EX-10.1 2 d546603dex101.htm EX-10.1 EX-10.1

EXHIBIT 10.1

AMENDMENT TO EMPLOYMENT AGREEMENT

THIS AMENDMENT (this “Amendment”) is made and entered into as of July 23, 2013 (the “Effective Date”), by and between Robert L. Parkinson, Jr. (the “Executive”) and Baxter International Inc. (the “Company”);

WITNESSETH THAT:

WHEREAS, the parties entered into an Employment Agreement dated as of April 19, 2004, which was subsequently amended and restated effective December 12, 2008 (the “2008 Agreement”) pertaining to the employment of the Executive by the Company; and

WHEREAS, the parties desire to enter into this Amendment to amend the 2008 Agreement;

NOW, THEREFORE, in consideration of the mutual covenants and agreements set forth below, the Executive and the Company hereby agree as follows:

 

  1. Section 4(d)(vii) is amended in its entirety to read as follows:

 

  “(vii) In no event, however, shall the Executive be entitled to receive any amounts, rights, or benefits under this paragraph 4(d) unless he executes a release of claims. Such release shall be furnished to the Executive for his review not later than seven business days following the Date of Termination, and shall be executed and returned to the Company in sufficient time so that any period during which the Executive may revoke such release shall expire not later than sixty (60) days after the Date of Termination.

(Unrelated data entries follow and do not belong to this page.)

-- ==== Sys2Proof/Machine/State.lean ====
section
/-! DEFINITION. The architectural state: the seven items of R20, and beside them the parameters the engine was
constructed with (R6). Everything is plain data. -/

namespace Sys2Proof.Machine

/-- Memory: the cells that do not read as 0, by rising address (R50). A cell the list does not name reads as 0,
since memory is "zero-initialized" (R41). -/
abbrev Memory := List Host.Cell

/-- The three flags FL.E, FL.G, FL.L (R32): three booleans, no packed form (R34). -/
structure Flags where
  equal : Bool
  greater : Bool
  less : Bool
  deriving DecidableEq, Repr

/-- Which instruction emitted an output event (R195). -/
inductive OutKind where
  | prn
  | pra
  deriving DecidableEq, Repr

/-- One output event: the pair of R195. -/
structure OutEvent where
  kind : OutKind
  value : Byte
  deriving DecidableEq, Repr

/-- The kinds of fatal error with what each records (R221). -/
inductive FaultKind where
  /-- The byte fetched at `address` is not in the dispatch table (R222). -/
  | invalidOpcode (address : Nat) (byte : Byte)
  /-- An access at an address that is not below `N`, or a CALL whose return address does not fit a cell (R223). -/
  | invalidAddress (address : Nat)
  /-- A register access with an index of 8 or more (R224). -/
  | invalidRegister (index : Byte)
  /-- Listed by the source and raised by no rule (R135, R225); `tag` is the operation (log entry 16). -/
  | unsupportedAluOperation (tag : Opcode)
  deriving DecidableEq, Repr

/-- A fault record `(kind, info, at)` of R37: the kind carries its info, `pc` is the spec's `at`. -/
structure FaultRecord where
  kind : FaultKind
  pc : Nat
  deriving DecidableEq, Repr

/-- The three engine states of R39. -/
inductive EngineState where
  | stopped
  | running
  | faulted
  deriving DecidableEq, Repr

/-- Why a step is not taken (R111). A fatal error of an instruction is NOT one of these: raising it is a step,
whose next state holds the fault record (R227, log entry 6). -/
inductive Fault where
  /-- Raised by `step` in the Stopped state (R39, R111): the engine takes no step, and only the host can start it.
  Safe: the model stops where the engine does nothing. -/
  | stopped
  /-- Raised by `step` in the Faulted state (R39, R111, R232): the engine takes no further step; `record` is the
  latch, which the host reads. Safe: the model stops where the engine does nothing. -/
  | faulted (record : FaultRecord)
  deriving DecidableEq, Repr

/-- Why the model gives an instruction no meaning. -/
inductive Refusal where
  /-- Raised by `exec` for an instruction that has no meaning yet; no arm of `exec` raises it now. Safe. -/
  | notModelled (mnemonic : String)
  deriving DecidableEq, Repr

/-- The state of one engine: the seven items of R20 in its order, then the construction parameters. -/
structure State where
  /-- `mem` (R50). -/
  mem : Memory
  /-- `x[0]` .. `x[7]` (R21); 7 is the Stack Pointer (R24), 6 and 5 the inert IS and IM (R25). -/
  regs : Vector Byte 8
  /-- `FL.E`, `FL.G`, `FL.L` (R32). -/
  flags : Flags
  /-- `pc`, a natural that never wraps (R28, R30). -/
  pc : Nat
  /-- The running flag (R36). -/
  running : Bool
  /-- The fault latch (R37). -/
  fault : Option FaultRecord
  /-- The output stream, oldest event first (R195). -/
  out : List OutEvent
  /-- The model's own field: the OPEN parameters of R6, fixed at construction, changed by nothing (log entry 1). -/
  params : Params
  deriving DecidableEq, Repr

/-- The state after the Reset event, for an engine constructed with the parameters `p` (R41, R260). -/
def State.resetWith (p : Params) : State where
  mem := []
  regs := resetRegs
  flags := { equal := false, greater := false, less := false }
  pc := resetPc
  running := false
  fault := none
  out := []
  params := p

/-- The state after reset of this hardware (R41). -/
def State.reset : State := State.resetWith referenceParams

end Sys2Proof.Machine
end

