theorem exec_hlt (s : State) : exec .hlt s = .next (s.setRunning false) := rfl

/-- The `pc <- pc + 1 + k` that ends most handlers (R116) keeps the running flag and the latch. -/
theorem Ensures.sameEngine_then_advance {s : State} {x : Except FaultKind State} (hx : Ensures s.SameEngine x)
    (k : Nat) : Ensures s.SameEngine (x >>= fun u => pure (u.advance k)) :=
  hx.bind fun _ hu => ensures_ok.2 hu

/-- No handler but HLT's writes the running flag, and none writes the latch but by fault entry (R36, R37). -/
theorem exec_sameEngine_or_fault {i : Instr} {s t : State} (hi : i ≠ .hlt) (h : exec i s = .next t) :
    s.SameEngine t ∨ ∃ k, t = s.takeFault k := by
  have hs : s.SameEngine s := ⟨rfl, rfl⟩
  have hreg : ∀ a v, Ensures s.SameEngine (s.writeReg a v) := writeReg_ensures fun _ => hs
  have hmem : ∀ a v, Ensures s.SameEngine (s.memWrite a v) := memWrite_ensures fun _ => hs
  have hpush : ∀ value, Ensures s.SameEngine (s.push value) := push_ensures fun _ _ => hs
  have hjump : ∀ a, Ensures s.SameEngine (s.readReg a >>= fun v => pure (s.jump v)) :=
    fun a => ensures_bind_of_forall fun _ => ensures_ok.2 hs
  cases i with
  | add a b | mul a b =>
    exact commit_ensures_or_fault h (ensures_bind_of_forall fun (_, _) => (hreg a _).sameEngine_then_advance 2)
  | and a b =>
    refine commit_ensures_or_fault h ?_
    split
    · exact (hreg a _).sameEngine_then_advance 2
    · split
      · exact ensures_ok.2 hs
      · exact ensures_error _
  | cmp a b => exact commit_ensures_or_fault h (ensures_bind_of_forall fun (_, _) => ensures_ok.2 hs)
  | jmp a => exact commit_ensures_or_fault h (hjump a)
  | jeq a =>
    refine commit_ensures_or_fault h ?_
    split
    · exact hjump a
    · exact ensures_ok.2 hs
  | jne a =>
    refine commit_ensures_or_fault h ?_
    split
    · exact ensures_ok.2 hs
    · exact hjump a
  | call a =>
    exact commit_ensures_or_fault h (ensures_bind_of_forall fun _ => ensures_bind_of_forall fun _ =>
      (hpush _).bind fun _ hu => ensures_bind_of_forall fun _ => ensures_ok.2 hu)
  | ret => exact commit_ensures_or_fault h (pop_ensures (P := s.SameEngine) (fun _ => ensures_ok.2 hs) fun _ _ hu => hu)
  | push a =>
    exact commit_ensures_or_fault h (ensures_bind_of_forall fun _ => (hpush _).sameEngine_then_advance 1)
  | pop a =>
    exact commit_ensures_or_fault h (ensures_bind_of_forall fun _ =>
      (pop_ensures (hreg a) fun _ _ hu => hu).sameEngine_then_advance 1)
  | ldi a imm => exact commit_ensures_or_fault h ((hreg a imm).sameEngine_then_advance 2)
  | st a b =>
    exact commit_ensures_or_fault h (ensures_bind_of_forall fun (_, _) => (hmem _ _).sameEngine_then_advance 2)
  | prn a | pra a => exact commit_ensures_or_fault h (ensures_bind_of_forall fun _ => ensures_ok.2 hs)
  | hlt => exact absurd rfl hi

/-! ## The step -/

/-- A step leaves the engine Running, or it is an HLT that clears the running flag, or it enters a fault (R120). -/
theorem step_running_or_hlt_or_fault {s t : State} (h : step s = .next t) :
    t.engineState = .running ∨ (s.fetch = .ok .hlt ∧ t = s.setRunning false) ∨ ∃ k, t = s.takeFault k := by
  obtain ⟨-, -, ⟨i, hi, hexec⟩ | ⟨k, -, ht⟩⟩ := step_cases s h
  · by_cases hhlt : i = .hlt
    · subst hhlt
      rw [exec_hlt] at hexec
      cases hexec
      exact .inr (.inl ⟨hi, rfl⟩)
    · rcases exec_sameEngine_or_fault hhlt hexec with hsame | hfault
      · exact .inl (hsame.engineState_eq.trans (running_of_step h))
      · exact .inr (.inr hfault)
  · exact .inr (.inr ⟨k, ht⟩)

/-- HLT leaves an engine with an empty latch Stopped (R39, R194). -/
theorem setRunning_false_stopped {s : State} (hf : s.fault = none) : (s.setRunning false).engineState = .stopped :=
  (s.setRunning false).engineState_eq_stopped.2 ⟨hf, rfl⟩

/-- A step that clears the running flag runs an HLT. -/
theorem fetch_hlt_of_step_running_false {s t : State} (h : step s = .next t) (ht : t.running = false) :
    s.fetch = .ok .hlt ∧ t = s.setRunning false := by
  rcases step_running_or_hlt_or_fault h with hrun | hhlt | ⟨k, rfl⟩
  · obtain ⟨-, hr⟩ := t.engineState_eq_running.1 hrun
    simp [ht] at hr
  · exact hhlt
  · obtain ⟨-, hr⟩ := s.engineState_eq_running.1 (running_of_step h)
    simp [hr] at ht

/-- A step that leaves a record in the latch changes the latch only. -/
theorem eq_takeFault_of_step_fault {s t : State} (h : step s = .next t) (ht : t.fault ≠ none) :
    ∃ k, t = s.takeFault k := by
  obtain ⟨hf, -⟩ := s.engineState_eq_running.1 (running_of_step h)
  rcases step_running_or_hlt_or_fault h with hrun | ⟨-, rfl⟩ | hfault
  · exact absurd (t.engineState_eq_running.1 hrun).1 ht
  · exact absurd hf ht
  · exact hfault

/-! ## The obligations -/

/-- Settles O37: HLT's handler is the clearing of the running flag. -/
theorem hltStopsEngine : Obligations.HltStopsEngine := by
  refine ⟨fun _ => rfl, exec_hlt, fun s t hf h => ?_⟩
  rw [exec_hlt] at h
  cases h
  exact ⟨setRunning_false_stopped hf, step_of_stopped _ hf rfl⟩

/-- Settles O53: of the three things a step can do, only the HLT leaves the running flag false. -/
theorem onlyHaltEndsRun : Obligations.OnlyHaltEndsRun := by
  intro s t h ht
  obtain ⟨hfetch, rfl⟩ := fetch_hlt_of_step_running_false h ht
  obtain ⟨hl, hN, -⟩ := s.fetch_eq_ok.1 hfetch
  obtain ⟨hf, -⟩ := s.engineState_eq_running.1 (running_of_step h)
  exact ⟨hN, hl, rfl, setRunning_false_stopped hf⟩

end Sys2Proof.Machine
end

section
/-! PROOFS. Runs of a Running engine: what comes before an end, that a run has at most one end, and that it has one or
goes on for ever (R120, R121). -/

namespace Sys2Proof.Safety

open Sys2Proof.Machine

/-! ## Before and after the end -/

/-- A run that took at least one step took a last one. -/
theorem exists_last_step {s t : State} {n : Nat} (hn : 0 < n) (h : After s n t) :
    ∃ k u, n = k + 1 ∧ After s k u ∧ step u = .next t := by
  obtain ⟨k, rfl⟩ := Nat.exists_eq_add_one.2 hn
  obtain ⟨u, hu, hstep⟩ := after_succ_last.1 h
  exact ⟨k, u, rfl, hu, hstep⟩

/-- A run of `n` steps has a state after every smaller number of steps. -/
theorem exists_after_of_le {s t : State} {k n : Nat} (h : After s n t) (hkn : k ≤ n) : ∃ u, After s k u := by
  induction hkn generalizing t with
  | refl => exact ⟨t, h⟩
  | step _ ih =>
    obtain ⟨u, hu, -⟩ := after_succ_last.1 h
    exact ih hu
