/-! ### `acceptWord` -/

@[simp] theorem acceptWord_en (v : Word) (s : State) : (acceptWord v s).en = s.en := rfl
@[simp] theorem acceptWord_signed (v : Word) (s : State) : (acceptWord v s).signed = s.signed := rfl
@[simp] theorem acceptWord_busy (v : Word) (s : State) : (acceptWord v s).busy = true := rfl
@[simp] theorem acceptWord_done (v : Word) (s : State) : (acceptWord v s).done = false := rfl
@[simp] theorem acceptWord_rej (v : Word) (s : State) : (acceptWord v s).rej = false := rfl
@[simp] theorem acceptWord_err (v : Word) (s : State) : (acceptWord v s).err = .ok := rfl
@[simp] theorem acceptWord_stage (v : Word) (s : State) : (acceptWord v s).stage = none := rfl
@[simp] theorem acceptWord_bitcnt (v : Word) (s : State) : (acceptWord v s).bitcnt = 0#6 := rfl
@[simp] theorem acceptWord_fsm (v : Word) (s : State) : (acceptWord v s).fsm = .accept := rfl
@[simp] theorem acceptWord_tBitLowMax (v : Word) (s : State) : (acceptWord v s).tBitLowMax = s.tBitLowMax := rfl
@[simp] theorem acceptWord_tBitHighMax (v : Word) (s : State) : (acceptWord v s).tBitHighMax = s.tBitHighMax := rfl
@[simp] theorem acceptWord_tOne (v : Word) (s : State) : (acceptWord v s).tOne = s.tOne := rfl
@[simp] theorem acceptWord_startLowMs (v : Word) (s : State) : (acceptWord v s).startLowMs = s.startLowMs := rfl
@[simp] theorem acceptWord_tReleaseMax (v : Word) (s : State) : (acceptWord v s).tReleaseMax = s.tReleaseMax := rfl
@[simp] theorem acceptWord_tRespLowMax (v : Word) (s : State) : (acceptWord v s).tRespLowMax = s.tRespLowMax := rfl
@[simp] theorem acceptWord_tRespHighMax (v : Word) (s : State) : (acceptWord v s).tRespHighMax = s.tRespHighMax := rfl
@[simp] theorem acceptWord_bitres (v : Word) (s : State) : (acceptWord v s).bitres = s.bitres := rfl
@[simp] theorem acceptWord_hum (v : Word) (s : State) : (acceptWord v s).hum = s.hum := rfl
@[simp] theorem acceptWord_temp (v : Word) (s : State) : (acceptWord v s).temp = s.temp := rfl
@[simp] theorem acceptWord_frame (v : Word) (s : State) : (acceptWord v s).frame = s.frame := rfl
@[simp] theorem acceptWord_calcValue (v : Word) (s : State) : (acceptWord v s).calcValue = s.calcValue := rfl
@[simp] theorem acceptWord_shift (v : Word) (s : State) : (acceptWord v s).shift = s.shift := rfl
@[simp] theorem acceptWord_op (v : Word) (s : State) : (acceptWord v s).op = opOf v := rfl
@[simp] theorem acceptWord_rsvd (v : Word) (s : State) : (acceptWord v s).rsvd = reservedBits v := rfl
@[simp] theorem acceptWord_pcnt (v : Word) (s : State) : (acceptWord v s).pcnt = s.pcnt := rfl
@[simp] theorem acceptWord_scnt (v : Word) (s : State) : (acceptWord v s).scnt = s.scnt := rfl
@[simp] theorem acceptWord_lowcnt (v : Word) (s : State) : (acceptWord v s).lowcnt = s.lowcnt := rfl
@[simp] theorem acceptWord_driveLow (v : Word) (s : State) : (acceptWord v s).driveLow = s.driveLow := rfl
@[simp] theorem acceptWord_line (v : Word) (s : State) : (acceptWord v s).line = s.line := rfl
@[simp] theorem acceptWord_inputs (v : Word) (s : State) : (acceptWord v s).inputs = s.inputs := rfl
@[simp] theorem acceptWord_envCount (v : Word) (s : State) : (acceptWord v s).envCount = s.envCount := rfl
@[simp] theorem acceptWord_reads (v : Word) (s : State) : (acceptWord v s).reads = s.reads := rfl

/-! ### `dropWrite` -/

@[simp] theorem dropWrite_en (s : State) : (dropWrite s).en = s.en := rfl
@[simp] theorem dropWrite_signed (s : State) : (dropWrite s).signed = s.signed := rfl
@[simp] theorem dropWrite_busy (s : State) : (dropWrite s).busy = s.busy := rfl
@[simp] theorem dropWrite_done (s : State) : (dropWrite s).done = s.done := rfl
@[simp] theorem dropWrite_rej (s : State) : (dropWrite s).rej = true := rfl
@[simp] theorem dropWrite_err (s : State) : (dropWrite s).err = s.err := rfl
@[simp] theorem dropWrite_stage (s : State) : (dropWrite s).stage = s.stage := rfl
@[simp] theorem dropWrite_bitcnt (s : State) : (dropWrite s).bitcnt = s.bitcnt := rfl
@[simp] theorem dropWrite_fsm (s : State) : (dropWrite s).fsm = s.fsm := rfl
@[simp] theorem dropWrite_tBitLowMax (s : State) : (dropWrite s).tBitLowMax = s.tBitLowMax := rfl
@[simp] theorem dropWrite_tBitHighMax (s : State) : (dropWrite s).tBitHighMax = s.tBitHighMax := rfl
@[simp] theorem dropWrite_tOne (s : State) : (dropWrite s).tOne = s.tOne := rfl
@[simp] theorem dropWrite_startLowMs (s : State) : (dropWrite s).startLowMs = s.startLowMs := rfl
@[simp] theorem dropWrite_tReleaseMax (s : State) : (dropWrite s).tReleaseMax = s.tReleaseMax := rfl
@[simp] theorem dropWrite_tRespLowMax (s : State) : (dropWrite s).tRespLowMax = s.tRespLowMax := rfl
@[simp] theorem dropWrite_tRespHighMax (s : State) : (dropWrite s).tRespHighMax = s.tRespHighMax := rfl
@[simp] theorem dropWrite_bitres (s : State) : (dropWrite s).bitres = s.bitres := rfl
@[simp] theorem dropWrite_hum (s : State) : (dropWrite s).hum = s.hum := rfl
@[simp] theorem dropWrite_temp (s : State) : (dropWrite s).temp = s.temp := rfl
@[simp] theorem dropWrite_frame (s : State) : (dropWrite s).frame = s.frame := rfl
@[simp] theorem dropWrite_calcValue (s : State) : (dropWrite s).calcValue = s.calcValue := rfl
@[simp] theorem dropWrite_shift (s : State) : (dropWrite s).shift = s.shift := rfl
@[simp] theorem dropWrite_op (s : State) : (dropWrite s).op = s.op := rfl
@[simp] theorem dropWrite_rsvd (s : State) : (dropWrite s).rsvd = s.rsvd := rfl
@[simp] theorem dropWrite_pcnt (s : State) : (dropWrite s).pcnt = s.pcnt := rfl
@[simp] theorem dropWrite_scnt (s : State) : (dropWrite s).scnt = s.scnt := rfl
@[simp] theorem dropWrite_lowcnt (s : State) : (dropWrite s).lowcnt = s.lowcnt := rfl
@[simp] theorem dropWrite_driveLow (s : State) : (dropWrite s).driveLow = s.driveLow := rfl
@[simp] theorem dropWrite_line (s : State) : (dropWrite s).line = s.line := rfl
@[simp] theorem dropWrite_inputs (s : State) : (dropWrite s).inputs = s.inputs := rfl
@[simp] theorem dropWrite_envCount (s : State) : (dropWrite s).envCount = s.envCount := rfl
@[simp] theorem dropWrite_reads (s : State) : (dropWrite s).reads = s.reads := rfl

/-! ### `latchFields` -/

@[simp] theorem latchFields_en (v : ValueBytes) (s : State) : (latchFields v s).en = s.en := rfl
@[simp] theorem latchFields_signed (v : ValueBytes) (s : State) : (latchFields v s).signed = s.signed := rfl
@[simp] theorem latchFields_busy (v : ValueBytes) (s : State) : (latchFields v s).busy = s.busy := rfl
@[simp] theorem latchFields_done (v : ValueBytes) (s : State) : (latchFields v s).done = s.done := rfl
@[simp] theorem latchFields_rej (v : ValueBytes) (s : State) : (latchFields v s).rej = s.rej := rfl
@[simp] theorem latchFields_err (v : ValueBytes) (s : State) : (latchFields v s).err = s.err := rfl
@[simp] theorem latchFields_stage (v : ValueBytes) (s : State) : (latchFields v s).stage = s.stage := rfl
@[simp] theorem latchFields_bitcnt (v : ValueBytes) (s : State) : (latchFields v s).bitcnt = s.bitcnt := rfl
@[simp] theorem latchFields_fsm (v : ValueBytes) (s : State) : (latchFields v s).fsm = s.fsm := rfl
@[simp] theorem latchFields_tBitLowMax (v : ValueBytes) (s : State) : (latchFields v s).tBitLowMax = s.tBitLowMax := rfl
@[simp] theorem latchFields_tBitHighMax (v : ValueBytes) (s : State) : (latchFields v s).tBitHighMax = s.tBitHighMax := rfl
@[simp] theorem latchFields_tOne (v : ValueBytes) (s : State) : (latchFields v s).tOne = s.tOne := rfl
@[simp] theorem latchFields_startLowMs (v : ValueBytes) (s : State) : (latchFields v s).startLowMs = s.startLowMs := rfl
@[simp] theorem latchFields_tReleaseMax (v : ValueBytes) (s : State) : (latchFields v s).tReleaseMax = s.tReleaseMax := rfl
@[simp] theorem latchFields_tRespLowMax (v : ValueBytes) (s : State) : (latchFields v s).tRespLowMax = s.tRespLowMax := rfl
@[simp] theorem latchFields_tRespHighMax (v : ValueBytes) (s : State) : (latchFields v s).tRespHighMax = s.tRespHighMax := rfl
@[simp] theorem latchFields_bitres (v : ValueBytes) (s : State) : (latchFields v s).bitres = s.bitres := rfl
@[simp] theorem latchFields_hum (v : ValueBytes) (s : State) : (latchFields v s).hum = humidityOf v := rfl
@[simp] theorem latchFields_temp (v : ValueBytes) (s : State) : (latchFields v s).temp = temperatureOf s.signed v := rfl
@[simp] theorem latchFields_frame (v : ValueBytes) (s : State) : (latchFields v s).frame = s.frame := rfl
@[simp] theorem latchFields_calcValue (v : ValueBytes) (s : State) : (latchFields v s).calcValue = s.calcValue := rfl
@[simp] theorem latchFields_shift (v : ValueBytes) (s : State) : (latchFields v s).shift = s.shift := rfl
@[simp] theorem latchFields_op (v : ValueBytes) (s : State) : (latchFields v s).op = s.op := rfl
@[simp] theorem latchFields_rsvd (v : ValueBytes) (s : State) : (latchFields v s).rsvd = s.rsvd := rfl
@[simp] theorem latchFields_pcnt (v : ValueBytes) (s : State) : (latchFields v s).pcnt = s.pcnt := rfl
@[simp] theorem latchFields_scnt (v : ValueBytes) (s : State) : (latchFields v s).scnt = s.scnt := rfl
@[simp] theorem latchFields_lowcnt (v : ValueBytes) (s : State) : (latchFields v s).lowcnt = s.lowcnt := rfl
@[simp] theorem latchFields_driveLow (v : ValueBytes) (s : State) : (latchFields v s).driveLow = s.driveLow := rfl
@[simp] theorem latchFields_line (v : ValueBytes) (s : State) : (latchFields v s).line = s.line := rfl
@[simp] theorem latchFields_inputs (v : ValueBytes) (s : State) : (latchFields v s).inputs = s.inputs := rfl
@[simp] theorem latchFields_envCount (v : ValueBytes) (s : State) : (latchFields v s).envCount = s.envCount := rfl
@[simp] theorem latchFields_reads (v : ValueBytes) (s : State) : (latchFields v s).reads = s.reads := rfl

/-! ### `shiftIn` -/

@[simp] theorem shiftIn_en (b : Bool) (s : State) : (shiftIn b s).en = s.en := rfl
@[simp] theorem shiftIn_signed (b : Bool) (s : State) : (shiftIn b s).signed = s.signed := rfl
@[simp] theorem shiftIn_busy (b : Bool) (s : State) : (shiftIn b s).busy = s.busy := rfl
@[simp] theorem shiftIn_done (b : Bool) (s : State) : (shiftIn b s).done = s.done := rfl
@[simp] theorem shiftIn_rej (b : Bool) (s : State) : (shiftIn b s).rej = s.rej := rfl
@[simp] theorem shiftIn_err (b : Bool) (s : State) : (shiftIn b s).err = s.err := rfl
@[simp] theorem shiftIn_stage (b : Bool) (s : State) : (shiftIn b s).stage = s.stage := rfl
@[simp] theorem shiftIn_bitcnt (b : Bool) (s : State) : (shiftIn b s).bitcnt = s.bitcnt + 1#6 := rfl
@[simp] theorem shiftIn_fsm (b : Bool) (s : State) : (shiftIn b s).fsm = s.fsm := rfl
@[simp] theorem shiftIn_tBitLowMax (b : Bool) (s : State) : (shiftIn b s).tBitLowMax = s.tBitLowMax := rfl
@[simp] theorem shiftIn_tBitHighMax (b : Bool) (s : State) : (shiftIn b s).tBitHighMax = s.tBitHighMax := rfl
@[simp] theorem shiftIn_tOne (b : Bool) (s : State) : (shiftIn b s).tOne = s.tOne := rfl
@[simp] theorem shiftIn_startLowMs (b : Bool) (s : State) : (shiftIn b s).startLowMs = s.startLowMs := rfl
@[simp] theorem shiftIn_tReleaseMax (b : Bool) (s : State) : (shiftIn b s).tReleaseMax = s.tReleaseMax := rfl
@[simp] theorem shiftIn_tRespLowMax (b : Bool) (s : State) : (shiftIn b s).tRespLowMax = s.tRespLowMax := rfl
@[simp] theorem shiftIn_tRespHighMax (b : Bool) (s : State) : (shiftIn b s).tRespHighMax = s.tRespHighMax := rfl
@[simp] theorem shiftIn_bitres (b : Bool) (s : State) : (shiftIn b s).bitres = s.bitres := rfl
@[simp] theorem shiftIn_hum (b : Bool) (s : State) : (shiftIn b s).hum = s.hum := rfl
@[simp] theorem shiftIn_temp (b : Bool) (s : State) : (shiftIn b s).temp = s.temp := rfl
@[simp] theorem shiftIn_frame (b : Bool) (s : State) : (shiftIn b s).frame = s.frame := rfl
@[simp] theorem shiftIn_calcValue (b : Bool) (s : State) : (shiftIn b s).calcValue = s.calcValue := rfl
@[simp] theorem shiftIn_shift (b : Bool) (s : State) : (shiftIn b s).shift = (s.shift <<< 1) ||| (BitVec.ofBool b).setWidth 40 := rfl
@[simp] theorem shiftIn_op (b : Bool) (s : State) : (shiftIn b s).op = s.op := rfl
@[simp] theorem shiftIn_rsvd (b : Bool) (s : State) : (shiftIn b s).rsvd = s.rsvd := rfl
@[simp] theorem shiftIn_pcnt (b : Bool) (s : State) : (shiftIn b s).pcnt = s.pcnt := rfl
@[simp] theorem shiftIn_scnt (b : Bool) (s : State) : (shiftIn b s).scnt = s.scnt := rfl
@[simp] theorem shiftIn_lowcnt (b : Bool) (s : State) : (shiftIn b s).lowcnt = s.lowcnt := rfl
@[simp] theorem shiftIn_driveLow (b : Bool) (s : State) : (shiftIn b s).driveLow = s.driveLow := rfl
@[simp] theorem shiftIn_line (b : Bool) (s : State) : (shiftIn b s).line = s.line := rfl
@[simp] theorem shiftIn_inputs (b : Bool) (s : State) : (shiftIn b s).inputs = s.inputs := rfl
@[simp] theorem shiftIn_envCount (b : Bool) (s : State) : (shiftIn b s).envCount = s.envCount := rfl
@[simp] theorem shiftIn_reads (b : Bool) (s : State) : (shiftIn b s).reads = s.reads := rfl

/-- The limit of a phase depends on the timing registers only. -/
theorem limit_congr {s t : State} (w : Phase)
    (h1 : t.tReleaseMax = s.tReleaseMax) (h2 : t.tRespLowMax = s.tRespLowMax) (h3 : t.tRespHighMax = s.tRespHighMax)
    (h4 : t.tBitLowMax = s.tBitLowMax) (h5 : t.tBitHighMax = s.tBitHighMax) : limit w t = limit w s := by
  cases w <;> simp [limit, h1, h2, h3, h4, h5]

Any amounts under this paragraph 4(d) that, in the absence of the foregoing release requirement, would have been paid before the revocation period expires shall be paid to the Executive, without interest, as soon as practical after the revocation period expires; provided, however, that if the sixtieth (60th) day following the Date of Termination falls in the calendar year after the year that includes the Date of Termination, no such amount that constitutes a form of deferred compensation subject to Section 409A shall be paid earlier than the first day of the calendar year following the year that includes the Date of Termination.”

 

  2. Sections 4(d)(viii)(B) and (C) are deleted and replaced with the following new Section 4(d)(viii)(B):

 

  “(B) To the extent required by Section 409A, no Severance Payments shall be payable to Executive until the earlier of the first business day that is at least six months after the Date of Termination, or the date of Executive’s death, at which time all Severance Payments that would otherwise have been paid to him during such period shall be paid in a lump sum, without interest.”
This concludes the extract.